• _PROBLEM_
Give back the whole listing exactly, line by line.

• _PROVIDED MATERIAL_
-- ==== Sys2Proof/Machine/Dispatch.lean ====
section
/-! DEFINITION. The one dispatch: every command to its meaning. -/

namespace Sys2Proof.Machine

• _RESULT OF THE TASK_
-- ==== Sys2Proof/Machine/Dispatch.lean ====
section
/-! DEFINITION. The one dispatch: every command to its meaning. -/

namespace Sys2Proof.Machine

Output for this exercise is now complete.